• **Task requirements**:
Among the entries, which lines carry the string "obtain"? Copy each of them.

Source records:
────────────────────
theorem f32Trunc_le_of_lt (hrg : 1 ≤ rg) (hrg' : rg ≤ 254) (hm : m ≤ 255) (hd : d ≤ 255)
    (h : 254 * d < m * rg) : f32Trunc (scaledValue (fl32 254 rg) d) ≤ m := by
  refine f32Trunc_scaledValue_le hm hd (Nat.le_of_mul_le_mul_right ?_ hrg)
  obtain ⟨-, hhigh⟩ := product_error hrg hrg' hd
  have hstep : (254 * d + 1) * f32One ≤ m * rg * f32One := Nat.mul_le_mul_right f32One h
  have herror : 2 ^ 148 + rg * 2 ^ 139 ≤ f32One := by unfold f32One; omega
  rw [Nat.succ_mul] at hstep
  rw [Nat.mul_right_comm m, Nat.add_mul, Nat.mul_comm (2 ^ 139)]
  omega

/-! ### The ties -/

/-- A tie at a value of `q4` is at RANGE 254 or at half the RANGE: 127 divides `m` or RANGE. -/
theorem tie_cases (hrg : 1 ≤ rg) (hrg' : rg ≤ 254) (hm : m % 4 = 3) (hm' : m ≤ 251)
    (htie : m * rg = 254 * d) : rg = 254 ∧ m = d ∨ 2 * d = rg := by
  have hprime : Nat.Prime 127 := by norm_num
  have hdvd : 127 ∣ m * rg := ⟨2 * d, by omega⟩
  rcases hprime.dvd_mul.mp hdvd with ⟨j, rfl⟩ | ⟨j, rfl⟩
  · obtain rfl : j = 1 := by omega
    omega
  · obtain rfl | rfl : j = 1 ∨ j = 2 := by omega
    · omega
    · omega

/-- At RANGE 254 the scale is one, and the mapping is exact. -/
theorem lt_f32Trunc_of_unit_scale (hd : d ≤ 255) : d < f32Trunc (scaledValue (fl32 254 254) d) := by
  have hone : f32Units (fl32 254 254) = f32One := by decide +kernel
  refine lt_f32Trunc_scaledValue hd hd (hone.trans_le (Nat.le_mul_of_pos_left _ (by omega))) ?_
  rw [hone, Nat.mul_comm]

/-- Off the ties at half the RANGE, binary32 and exact arithmetic reach the same multiples of 4. -/
theorem lt_f32Trunc_iff (hrg : 1 ≤ rg) (hrg' : rg ≤ 254) (hd : d ≤ 255) (hhalf : 2 * d ≠ rg)
    (hm : m % 4 = 3) (hm' : m ≤ 251) :
    m + 1 ≤ f32Trunc (scaledValue (fl32 254 rg) d) ↔ m + 1 ≤ (rg + 254 * d) / rg := by
  have hexact : m + 1 ≤ (rg + 254 * d) / rg ↔ m * rg ≤ 254 * d := by
    rw [Nat.le_div_iff_mul_le hrg, Nat.succ_mul]
    omega
  rw [hexact]
  rcases Nat.lt_trichotomy (m * rg) (254 * d) with hlt | htie | hgt
  · exact iff_of_true (lt_f32Trunc_of_lt hrg hrg' (by omega) hd hlt) hlt.le
  · obtain ⟨rfl, rfl⟩ := (tie_cases hrg hrg' hm hm' htie).resolve_right hhalf
    exact iff_of_true (lt_f32Trunc_of_unit_scale hd) htie.le
  · have hle := f32Trunc_le_of_lt hrg hrg' (by omega) hd hgt
    omega

/-- The ties at half the RANGE, one by one. -/
theorem half_range_differs : ∀ d < 128, 1 ≤ d →
    (q4 (sat8 (f32Trunc (scaledValue (fl32 254 (2 * d)) d))) ≠ q4 (sat8 ((2 * d + 254 * d) / (2 * d))) ↔
      2 * d ∈ [30, 38, 58, 60, 76, 102, 116, 120, 122, 152, 190, 204, 232, 240, 244]) := by
  decide +kernel

end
────────────────────
• **Task output**:
  obtain ⟨-, hhigh⟩ := product_error hrg hrg' hd
  · obtain rfl : j = 1 := by omega
  · obtain rfl | rfl : j = 1 ∨ j = 2 := by omega
  · obtain ⟨rfl, rfl⟩ := (tie_cases hrg hrg' hm hm' htie).resolve_right hhalf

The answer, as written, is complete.